> _Task brief_
The answer consists solely of the listing's lines from the first through the line containing "cmd : Command", each reproduced exactly.
+ + + +
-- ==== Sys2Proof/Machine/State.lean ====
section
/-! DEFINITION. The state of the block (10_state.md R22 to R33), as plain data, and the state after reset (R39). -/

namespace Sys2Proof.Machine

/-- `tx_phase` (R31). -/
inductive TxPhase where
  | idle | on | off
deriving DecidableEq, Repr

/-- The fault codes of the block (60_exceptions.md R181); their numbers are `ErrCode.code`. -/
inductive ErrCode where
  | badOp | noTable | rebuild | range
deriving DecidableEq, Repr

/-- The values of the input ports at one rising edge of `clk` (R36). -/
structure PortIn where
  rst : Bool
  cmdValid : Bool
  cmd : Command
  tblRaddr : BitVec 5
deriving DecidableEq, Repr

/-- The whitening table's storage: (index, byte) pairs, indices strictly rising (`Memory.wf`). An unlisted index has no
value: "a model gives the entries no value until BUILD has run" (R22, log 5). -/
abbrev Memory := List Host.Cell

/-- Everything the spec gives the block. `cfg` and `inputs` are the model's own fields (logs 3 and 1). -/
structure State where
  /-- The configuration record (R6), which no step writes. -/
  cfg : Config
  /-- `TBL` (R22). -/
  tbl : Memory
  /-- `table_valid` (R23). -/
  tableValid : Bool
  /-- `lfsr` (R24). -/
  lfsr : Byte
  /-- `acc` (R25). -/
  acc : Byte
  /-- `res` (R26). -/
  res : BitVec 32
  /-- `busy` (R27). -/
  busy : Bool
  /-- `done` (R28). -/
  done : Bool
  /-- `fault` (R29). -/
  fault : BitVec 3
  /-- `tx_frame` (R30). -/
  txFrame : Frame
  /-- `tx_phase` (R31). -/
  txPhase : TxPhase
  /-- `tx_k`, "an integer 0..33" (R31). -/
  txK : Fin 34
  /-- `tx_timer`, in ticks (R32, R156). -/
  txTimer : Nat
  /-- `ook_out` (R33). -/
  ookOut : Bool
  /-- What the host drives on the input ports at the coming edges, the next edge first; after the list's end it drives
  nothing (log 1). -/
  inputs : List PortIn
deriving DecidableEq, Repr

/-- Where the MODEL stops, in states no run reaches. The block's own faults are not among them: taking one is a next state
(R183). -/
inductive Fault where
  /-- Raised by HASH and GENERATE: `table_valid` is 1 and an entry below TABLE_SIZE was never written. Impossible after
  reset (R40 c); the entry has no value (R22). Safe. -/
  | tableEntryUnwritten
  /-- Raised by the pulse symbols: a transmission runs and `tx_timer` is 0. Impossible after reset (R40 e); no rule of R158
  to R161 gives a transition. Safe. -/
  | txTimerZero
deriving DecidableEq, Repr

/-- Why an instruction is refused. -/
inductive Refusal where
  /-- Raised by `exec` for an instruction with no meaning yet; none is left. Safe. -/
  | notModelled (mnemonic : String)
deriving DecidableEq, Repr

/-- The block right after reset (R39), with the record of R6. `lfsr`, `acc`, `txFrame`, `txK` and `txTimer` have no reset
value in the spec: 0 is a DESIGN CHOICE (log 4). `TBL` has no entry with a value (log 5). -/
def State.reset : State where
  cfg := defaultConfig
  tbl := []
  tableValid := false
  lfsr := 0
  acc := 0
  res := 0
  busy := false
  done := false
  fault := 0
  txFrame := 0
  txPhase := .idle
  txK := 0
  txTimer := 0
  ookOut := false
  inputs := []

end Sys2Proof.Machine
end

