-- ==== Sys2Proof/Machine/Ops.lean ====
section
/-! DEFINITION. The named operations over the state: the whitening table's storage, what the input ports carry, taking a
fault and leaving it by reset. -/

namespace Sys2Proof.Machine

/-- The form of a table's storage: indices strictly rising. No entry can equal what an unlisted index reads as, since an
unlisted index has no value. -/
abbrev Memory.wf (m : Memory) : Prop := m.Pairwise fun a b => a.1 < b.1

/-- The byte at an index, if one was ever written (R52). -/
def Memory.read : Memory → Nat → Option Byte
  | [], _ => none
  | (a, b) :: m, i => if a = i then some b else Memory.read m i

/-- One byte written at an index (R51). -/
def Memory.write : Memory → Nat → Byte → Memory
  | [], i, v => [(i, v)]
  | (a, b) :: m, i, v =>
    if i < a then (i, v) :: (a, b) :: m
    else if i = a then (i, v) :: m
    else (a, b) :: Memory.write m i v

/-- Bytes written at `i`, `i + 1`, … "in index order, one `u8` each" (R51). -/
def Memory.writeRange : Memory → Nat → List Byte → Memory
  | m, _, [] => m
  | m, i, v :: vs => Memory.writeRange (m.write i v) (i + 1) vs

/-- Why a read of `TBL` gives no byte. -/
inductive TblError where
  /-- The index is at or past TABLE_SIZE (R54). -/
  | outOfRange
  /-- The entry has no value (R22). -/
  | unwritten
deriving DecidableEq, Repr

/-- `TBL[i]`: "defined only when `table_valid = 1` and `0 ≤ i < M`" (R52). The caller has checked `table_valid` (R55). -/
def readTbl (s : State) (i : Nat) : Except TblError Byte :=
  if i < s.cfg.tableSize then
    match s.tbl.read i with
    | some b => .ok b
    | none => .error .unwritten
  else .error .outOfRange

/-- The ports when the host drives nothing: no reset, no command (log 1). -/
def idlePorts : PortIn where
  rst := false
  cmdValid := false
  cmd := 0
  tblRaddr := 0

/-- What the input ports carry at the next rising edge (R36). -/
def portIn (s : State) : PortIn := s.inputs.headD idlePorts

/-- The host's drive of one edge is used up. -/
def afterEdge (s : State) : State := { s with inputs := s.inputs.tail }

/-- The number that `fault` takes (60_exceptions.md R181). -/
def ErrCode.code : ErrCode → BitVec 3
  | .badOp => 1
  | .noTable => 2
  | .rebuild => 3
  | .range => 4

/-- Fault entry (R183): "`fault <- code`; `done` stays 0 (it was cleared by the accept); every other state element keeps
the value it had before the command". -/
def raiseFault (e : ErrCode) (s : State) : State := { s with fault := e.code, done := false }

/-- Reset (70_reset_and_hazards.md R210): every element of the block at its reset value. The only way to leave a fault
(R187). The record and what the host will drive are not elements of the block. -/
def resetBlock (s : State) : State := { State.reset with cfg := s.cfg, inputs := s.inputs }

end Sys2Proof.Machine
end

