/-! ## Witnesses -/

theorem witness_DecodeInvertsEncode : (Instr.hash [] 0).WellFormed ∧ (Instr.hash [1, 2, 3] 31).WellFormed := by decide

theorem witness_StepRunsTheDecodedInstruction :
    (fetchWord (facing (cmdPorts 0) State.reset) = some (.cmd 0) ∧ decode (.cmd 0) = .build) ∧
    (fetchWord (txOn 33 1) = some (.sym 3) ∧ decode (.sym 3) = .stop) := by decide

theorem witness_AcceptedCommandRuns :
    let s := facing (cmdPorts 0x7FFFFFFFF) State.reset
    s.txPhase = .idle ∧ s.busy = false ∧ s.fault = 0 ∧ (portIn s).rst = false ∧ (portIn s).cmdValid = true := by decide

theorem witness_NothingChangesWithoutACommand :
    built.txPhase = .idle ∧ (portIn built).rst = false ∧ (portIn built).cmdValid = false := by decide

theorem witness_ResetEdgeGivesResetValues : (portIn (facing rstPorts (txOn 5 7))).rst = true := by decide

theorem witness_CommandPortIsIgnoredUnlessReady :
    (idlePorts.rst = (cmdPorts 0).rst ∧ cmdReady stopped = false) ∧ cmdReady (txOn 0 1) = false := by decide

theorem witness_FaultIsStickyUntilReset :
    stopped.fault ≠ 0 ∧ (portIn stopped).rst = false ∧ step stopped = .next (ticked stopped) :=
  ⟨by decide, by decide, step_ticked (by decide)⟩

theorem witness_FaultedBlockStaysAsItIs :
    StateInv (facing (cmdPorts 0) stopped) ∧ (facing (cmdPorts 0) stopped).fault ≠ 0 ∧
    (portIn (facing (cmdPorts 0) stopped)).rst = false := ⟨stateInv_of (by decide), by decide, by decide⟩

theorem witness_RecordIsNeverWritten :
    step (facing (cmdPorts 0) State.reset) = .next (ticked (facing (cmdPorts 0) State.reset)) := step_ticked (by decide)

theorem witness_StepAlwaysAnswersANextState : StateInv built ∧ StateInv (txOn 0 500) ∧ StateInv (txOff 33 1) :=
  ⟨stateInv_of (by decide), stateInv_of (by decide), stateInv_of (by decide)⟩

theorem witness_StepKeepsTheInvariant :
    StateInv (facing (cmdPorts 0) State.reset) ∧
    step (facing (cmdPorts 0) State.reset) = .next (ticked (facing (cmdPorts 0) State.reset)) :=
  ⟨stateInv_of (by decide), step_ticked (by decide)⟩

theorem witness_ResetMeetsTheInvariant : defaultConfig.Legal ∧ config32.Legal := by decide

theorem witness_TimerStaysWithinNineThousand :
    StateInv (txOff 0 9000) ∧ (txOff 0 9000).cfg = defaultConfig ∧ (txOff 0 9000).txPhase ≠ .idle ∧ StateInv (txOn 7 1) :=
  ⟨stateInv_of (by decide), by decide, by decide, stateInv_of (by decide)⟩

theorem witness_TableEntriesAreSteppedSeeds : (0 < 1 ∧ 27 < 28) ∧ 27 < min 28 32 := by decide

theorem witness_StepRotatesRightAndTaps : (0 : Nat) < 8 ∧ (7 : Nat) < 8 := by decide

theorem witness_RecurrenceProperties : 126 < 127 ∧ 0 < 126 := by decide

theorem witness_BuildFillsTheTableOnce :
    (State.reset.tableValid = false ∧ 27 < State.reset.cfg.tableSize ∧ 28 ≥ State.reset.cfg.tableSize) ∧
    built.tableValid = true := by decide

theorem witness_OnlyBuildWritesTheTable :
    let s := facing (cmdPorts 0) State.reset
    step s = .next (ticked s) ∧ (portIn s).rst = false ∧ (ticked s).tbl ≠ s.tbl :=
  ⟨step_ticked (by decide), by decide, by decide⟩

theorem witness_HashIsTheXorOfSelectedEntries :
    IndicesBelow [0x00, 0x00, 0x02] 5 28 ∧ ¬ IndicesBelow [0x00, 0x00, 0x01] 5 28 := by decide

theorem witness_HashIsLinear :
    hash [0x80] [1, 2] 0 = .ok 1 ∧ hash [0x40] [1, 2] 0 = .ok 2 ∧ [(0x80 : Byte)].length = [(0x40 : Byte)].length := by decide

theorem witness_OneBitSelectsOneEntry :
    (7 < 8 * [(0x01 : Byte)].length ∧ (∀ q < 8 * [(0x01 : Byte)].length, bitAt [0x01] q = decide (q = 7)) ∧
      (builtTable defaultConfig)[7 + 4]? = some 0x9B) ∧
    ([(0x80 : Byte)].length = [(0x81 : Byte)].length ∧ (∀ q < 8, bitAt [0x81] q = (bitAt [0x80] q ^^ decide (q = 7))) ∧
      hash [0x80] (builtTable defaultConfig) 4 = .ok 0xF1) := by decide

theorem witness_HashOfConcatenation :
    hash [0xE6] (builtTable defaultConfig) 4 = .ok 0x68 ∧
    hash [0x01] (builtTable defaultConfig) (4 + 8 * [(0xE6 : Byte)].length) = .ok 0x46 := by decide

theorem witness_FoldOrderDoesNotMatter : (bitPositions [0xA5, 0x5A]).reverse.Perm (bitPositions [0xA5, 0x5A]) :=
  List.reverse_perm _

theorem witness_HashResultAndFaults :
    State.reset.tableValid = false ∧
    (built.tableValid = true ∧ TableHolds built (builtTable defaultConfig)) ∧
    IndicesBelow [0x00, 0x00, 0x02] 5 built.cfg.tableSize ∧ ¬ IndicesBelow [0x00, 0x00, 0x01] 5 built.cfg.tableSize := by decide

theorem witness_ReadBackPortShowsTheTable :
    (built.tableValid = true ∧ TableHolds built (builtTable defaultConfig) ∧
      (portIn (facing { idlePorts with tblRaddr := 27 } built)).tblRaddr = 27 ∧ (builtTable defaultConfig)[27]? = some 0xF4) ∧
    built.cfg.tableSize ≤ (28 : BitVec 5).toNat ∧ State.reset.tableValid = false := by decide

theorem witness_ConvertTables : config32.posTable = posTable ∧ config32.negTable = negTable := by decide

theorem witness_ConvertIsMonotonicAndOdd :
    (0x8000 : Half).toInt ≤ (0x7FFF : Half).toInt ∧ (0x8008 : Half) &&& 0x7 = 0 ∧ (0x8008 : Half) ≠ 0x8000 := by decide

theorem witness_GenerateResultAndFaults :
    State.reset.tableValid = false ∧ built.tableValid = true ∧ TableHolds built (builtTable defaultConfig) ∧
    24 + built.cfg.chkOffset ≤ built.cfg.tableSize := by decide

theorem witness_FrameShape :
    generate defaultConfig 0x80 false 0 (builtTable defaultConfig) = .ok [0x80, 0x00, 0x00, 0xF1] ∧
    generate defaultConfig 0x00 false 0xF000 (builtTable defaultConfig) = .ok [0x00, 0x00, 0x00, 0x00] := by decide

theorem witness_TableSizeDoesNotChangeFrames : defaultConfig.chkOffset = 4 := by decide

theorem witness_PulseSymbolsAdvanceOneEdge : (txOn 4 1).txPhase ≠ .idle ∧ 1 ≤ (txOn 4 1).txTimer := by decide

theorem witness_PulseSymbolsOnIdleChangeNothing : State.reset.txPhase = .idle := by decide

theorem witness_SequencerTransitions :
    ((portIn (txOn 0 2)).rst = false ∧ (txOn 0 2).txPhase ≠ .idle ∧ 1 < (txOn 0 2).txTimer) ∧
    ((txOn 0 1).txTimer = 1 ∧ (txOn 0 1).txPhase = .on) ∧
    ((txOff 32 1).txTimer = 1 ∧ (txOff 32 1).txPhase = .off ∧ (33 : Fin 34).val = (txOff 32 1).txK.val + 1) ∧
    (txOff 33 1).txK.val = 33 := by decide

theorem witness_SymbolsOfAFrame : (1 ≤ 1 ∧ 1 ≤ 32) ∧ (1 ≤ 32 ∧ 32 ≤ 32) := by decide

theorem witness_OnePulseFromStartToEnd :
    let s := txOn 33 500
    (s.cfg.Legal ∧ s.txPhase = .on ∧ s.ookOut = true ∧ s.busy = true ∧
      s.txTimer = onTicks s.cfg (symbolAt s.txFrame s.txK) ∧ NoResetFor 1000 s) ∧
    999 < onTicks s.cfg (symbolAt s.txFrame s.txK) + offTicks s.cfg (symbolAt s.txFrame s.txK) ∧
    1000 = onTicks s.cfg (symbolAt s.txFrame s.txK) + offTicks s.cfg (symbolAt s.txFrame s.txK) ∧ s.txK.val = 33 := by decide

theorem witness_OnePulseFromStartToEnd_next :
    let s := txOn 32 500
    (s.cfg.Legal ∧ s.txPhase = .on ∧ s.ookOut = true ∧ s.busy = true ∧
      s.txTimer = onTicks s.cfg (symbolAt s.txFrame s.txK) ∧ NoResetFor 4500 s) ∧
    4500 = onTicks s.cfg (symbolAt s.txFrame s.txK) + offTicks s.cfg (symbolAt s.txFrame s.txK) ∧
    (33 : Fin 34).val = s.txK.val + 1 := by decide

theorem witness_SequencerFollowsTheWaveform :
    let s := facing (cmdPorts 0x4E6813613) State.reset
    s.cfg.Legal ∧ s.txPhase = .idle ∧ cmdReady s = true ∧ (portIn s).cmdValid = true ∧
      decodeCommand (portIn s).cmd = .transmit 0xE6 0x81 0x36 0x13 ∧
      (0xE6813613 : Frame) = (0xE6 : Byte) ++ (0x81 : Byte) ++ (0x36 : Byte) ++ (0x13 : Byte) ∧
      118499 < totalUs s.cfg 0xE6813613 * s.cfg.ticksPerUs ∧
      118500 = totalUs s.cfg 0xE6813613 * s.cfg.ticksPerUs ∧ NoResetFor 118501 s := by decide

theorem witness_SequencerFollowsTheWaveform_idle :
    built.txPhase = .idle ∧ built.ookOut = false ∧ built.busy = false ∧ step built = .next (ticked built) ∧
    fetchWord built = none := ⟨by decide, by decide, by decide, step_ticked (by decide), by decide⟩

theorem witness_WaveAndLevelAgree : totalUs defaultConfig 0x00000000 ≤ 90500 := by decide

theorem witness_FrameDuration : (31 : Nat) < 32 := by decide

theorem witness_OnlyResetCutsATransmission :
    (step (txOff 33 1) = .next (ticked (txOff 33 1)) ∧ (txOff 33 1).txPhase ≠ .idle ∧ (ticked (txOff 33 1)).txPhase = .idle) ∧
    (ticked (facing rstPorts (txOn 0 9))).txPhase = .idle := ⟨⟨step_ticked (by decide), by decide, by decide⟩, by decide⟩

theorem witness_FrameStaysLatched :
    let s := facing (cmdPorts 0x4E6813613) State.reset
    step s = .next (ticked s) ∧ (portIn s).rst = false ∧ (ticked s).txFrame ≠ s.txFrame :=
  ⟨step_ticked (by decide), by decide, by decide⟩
+ + + +
> _Exercise response_
-- ==== Sys2Proof/Machine/State.lean ====
section
/-! DEFINITION. The state of the block (10_state.md R22 to R33), as plain data, and the state after reset (R39). -/

namespace Sys2Proof.Machine

/-- `tx_phase` (R31). -/
inductive TxPhase where
  | idle | on | off
deriving DecidableEq, Repr

/-- The fault codes of the block (60_exceptions.md R181); their numbers are `ErrCode.code`. -/
inductive ErrCode where
  | badOp | noTable | rebuild | range
deriving DecidableEq, Repr

/-- The values of the input ports at one rising edge of `clk` (R36). -/
structure PortIn where
  rst : Bool
  cmdValid : Bool
  cmd : Command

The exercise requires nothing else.